=== Begin Enclosure ===

/-! ## Stores (R173, R175) -/

/-- Settles O30: the three bytes written are read back one by one, and each is a quotient or remainder of bytes. -/
theorem decimalDigitsToMemory : Obligations.DecimalDigitsToMemory := by
  intro x s
  refine ⟨decodeOfEncodeIsTheInstruction (.ldB x), fun hfits => ?_, exec_of_rangeAbove (.ldB x) s rfl (by decide)⟩
  have hread (k : Nat) (hk : k < 3) :=
    read_writeList_inside s.mem s.i.toNat (decimalDigits (s.getV x)) k hk (by rw [decimalDigits_length]; omega)
  refine ⟨_, exec_of_completed ⟨hfits, rfl⟩, ?_, ?_, ?_, fun a ha => ?_⟩
  · exact (congrArg BitVec.toNat (hread 0 (by decide))).trans BitVec.toNat_udiv
  · exact (congrArg BitVec.toNat (hread 1 (by decide))).trans (by simp [decimalDigits])
  · exact (congrArg BitVec.toNat (hread 2 (by decide))).trans BitVec.toNat_umod
  · exact read_writeList_outside _ _ _ _ (by rw [decimalDigits_length]; omega)

/-- Settles O31: `read_writeList_blockRegs` inside the block, and no byte outside it is written. -/
theorem blockStoreToMemory : Obligations.BlockStoreToMemory := by
  intro x s
  refine ⟨decodeOfEncodeIsTheInstruction (.stM x), fun hfits => ?_,
    exec_of_rangeAbove (.stM x) s rfl (Nat.succ_pos _)⟩
  refine ⟨_, exec_of_completed ⟨hfits, rfl⟩, fun k hk => read_writeList_blockRegs s hfits hk, fun a ha => ?_⟩
  exact read_writeList_outside _ _ _ _ (by rw [blockRegs_length]; omega)

/-! ## The block load (R176) -/

/-- Loading a block of x + 1 bytes from V0 up gives V0 to Vx its bytes and leaves the registers above x. -/
theorem getElem_setRegs_block (v : Vector Byte 16) (x k : Reg) (f : Nat → Byte) :
    (setRegs v 0 ((List.range (x.val + 1)).map f))[k] = if k ≤ x then f k.val else v[k] := by
  split
  · next hk =>
    have hlt : k.val < x.val + 1 := Nat.lt_succ_of_le hk
    simp [setRegs_getElem, hlt]
  · next hk => exact getElem_setRegs_beyond _ _ _ (by simpa using lt_of_not_ge hk)

/-- Settles O32: the registers of the loaded block up to x, and those above x. -/
theorem blockLoadFromMemory : Obligations.BlockLoadFromMemory := by
  intro x s
  refine ⟨decodeOfEncodeIsTheInstruction (.ldM x), fun hfits => ?_,
    exec_of_rangeAbove (.ldM x) s rfl (Nat.succ_pos _)⟩
  refine ⟨_, exec_of_completed ⟨hfits, rfl⟩, fun k hk => ?_, fun k hk => ?_⟩
  · rw [getElem_setRegs_block, if_pos hk]
  · rw [getElem_setRegs_block, if_neg (not_le_of_gt hk)]

/-- Settles O33: the load's range passes the check that the store's passed, and each byte it reads is the register
stored there. -/
theorem blockStoreThenLoadRoundTrips : Obligations.BlockStoreThenLoadRoundTrips := by
  intro x s hfits
  refine ⟨_, exec_of_completed ⟨hfits, rfl⟩, fun r hmem hi => ?_⟩
  have hfits' : r.i.toNat + x.val ≤ 0xFFF := hi ▸ hfits
  refine ⟨_, exec_of_completed ⟨hfits', rfl⟩, fun k => ?_⟩
  rw [getV_def, getElem_setRegs_block]
  split
  · next hk => rw [byteAt_def, hmem, hi, read_writeList_blockRegs s hfits hk]
  · rfl

end Sys2Proof.Machine

/-! PROOFS. The display (43_display.md): CLS and DRW. The case of `Completed` for DRW is given a name, `afterDraw`;
its cells and its flag follow from `drawRows_spec`, the sprite being read as the one pixel it puts on each cell. -/

namespace Sys2Proof.Machine

/-- Settles O36: CLS completes with the clear display. -/
theorem clearDisplayClearsEveryCell : Obligations.ClearDisplayClearsEveryCell := by
  intro s
  exact ⟨decodeOfEncodeIsTheInstruction .cls, clearDisplay, exec_of_completed rfl, cell_clear⟩

/-! ## What one draw leaves (R192 to R195) -/

/-- The pixel that DRW puts on a cell, its origin taken from the registers of `s` (R193). -/
def drwPixel (x y : Reg) (n : Nibble) (s : State) (row col : Nat) : Bool :=
  spriteBit s n.toNat (originRow s y) (originCol s x) row col

/-- The state in which DRW completes. -/
def afterDraw (x y : Reg) (n : Nibble) (s : State) : State :=
  { s with v := s.v.set flagReg (flagByte (drawn x y n s).hit), disp := (drawn x y n s).disp,
           presented := (drawn x y n s).disp :: s.presented }

/-- DRW completes when its sprite is empty or ends at 0xFFF or below. -/
theorem exec_drw (x y : Reg) {n : Nibble} {s : State} (h : n = 0 ∨ s.i.toNat + n.toNat - 1 ≤ 0xFFF) :
    exec (.drw x y n) s = .next (afterDraw x y n s) :=
  exec_of_completed ⟨h.imp_left (congrArg BitVec.toNat), rfl⟩

/-- Each cell on the screen is XORed with the sprite's pixel on it. -/
theorem cell_afterDraw (x y : Reg) (n : Nibble) (s : State) {row col : Nat} (hrow : row < 32) (hcol : col < 64) :
    cell (afterDraw x y n s).disp row col = (cell s.disp row col ^^ drwPixel x y n s row col) := by
  rw [drwPixel, ← rowsBit_sprite]
  exact (drawRows_spec _ _ _ _).1 row col hrow hcol

/-- The registers other than VF are unchanged. -/
theorem getV_afterDraw_other (x y : Reg) (n : Nibble) (s : State) {k : Reg} (hk : k ≠ flagReg) :
    (afterDraw x y n s).getV k = s.getV k :=
  getV_setV_other s flagReg k _ hk

/-- VF holds the collision flag. -/
theorem getV_afterDraw_flag (x y : Reg) (n : Nibble) (s : State) :
    (afterDraw x y n s).getV flagReg = flagByte (drawn x y n s).hit :=
  getV_setV_self s flagReg _

/-- The collision flag is 0 or 1. -/
theorem flag_afterDraw_zero_or_one (x y : Reg) (n : Nibble) (s : State) :
    (afterDraw x y n s).getV flagReg = 0 ∨ (afterDraw x y n s).getV flagReg = 1 := by
  rw [getV_afterDraw_flag]
  cases (drawn x y n s).hit with
  | false => exact .inl rfl
  | true => exact .inr rfl

/-- The collision flag is 1 exactly when a pixel of 1 met a cell that was lit. -/
theorem flag_afterDraw_eq_one (x y : Reg) (n : Nibble) (s : State) :
    (afterDraw x y n s).getV flagReg = 1 ↔
      ∃ row col, row < 32 ∧ col < 64 ∧ cell s.disp row col = true ∧ drwPixel x y n s row col = true := by
  rw [getV_afterDraw_flag, flagByte_eq_one, drawn, (drawRows_spec _ _ _ _).2]
  simp only [rowsBit_sprite, drwPixel, Bool.false_eq_true, false_or]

=== End Enclosure ===

Task description
Both the line containing "intro x s hfits" and the line containing "theorem exec_drw (x" belong in the answer. Print them and every line above that falls between them exactly, and no others.

Task answer
  intro x s hfits
  refine ⟨_, exec_of_completed ⟨hfits, rfl⟩, fun r hmem hi => ?_⟩
  have hfits' : r.i.toNat + x.val ≤ 0xFFF := hi ▸ hfits
  refine ⟨_, exec_of_completed ⟨hfits', rfl⟩, fun k => ?_⟩
  rw [getV_def, getElem_setRegs_block]
  split
  · next hk => rw [byteAt_def, hmem, hi, read_writeList_blockRegs s hfits hk]
  · rfl

end Sys2Proof.Machine

/-! PROOFS. The display (43_display.md): CLS and DRW. The case of `Completed` for DRW is given a name, `afterDraw`;
its cells and its flag follow from `drawRows_spec`, the sprite being read as the one pixel it puts on each cell. -/

namespace Sys2Proof.Machine

/-- Settles O36: CLS completes with the clear display. -/
theorem clearDisplayClearsEveryCell : Obligations.ClearDisplayClearsEveryCell := by
  intro s
  exact ⟨decodeOfEncodeIsTheInstruction .cls, clearDisplay, exec_of_completed rfl, cell_clear⟩

/-! ## What one draw leaves (R192 to R195) -/

/-- The pixel that DRW puts on a cell, its origin taken from the registers of `s` (R193). -/
def drwPixel (x y : Reg) (n : Nibble) (s : State) (row col : Nat) : Bool :=
  spriteBit s n.toNat (originRow s y) (originCol s x) row col

/-- The state in which DRW completes. -/
def afterDraw (x y : Reg) (n : Nibble) (s : State) : State :=
  { s with v := s.v.set flagReg (flagByte (drawn x y n s).hit), disp := (drawn x y n s).disp,
           presented := (drawn x y n s).disp :: s.presented }

/-- DRW completes when its sprite is empty or ends at 0xFFF or below. -/
theorem exec_drw (x y : Reg) {n : Nibble} {s : State} (h : n = 0 ∨ s.i.toNat + n.toNat - 1 ≤ 0xFFF) :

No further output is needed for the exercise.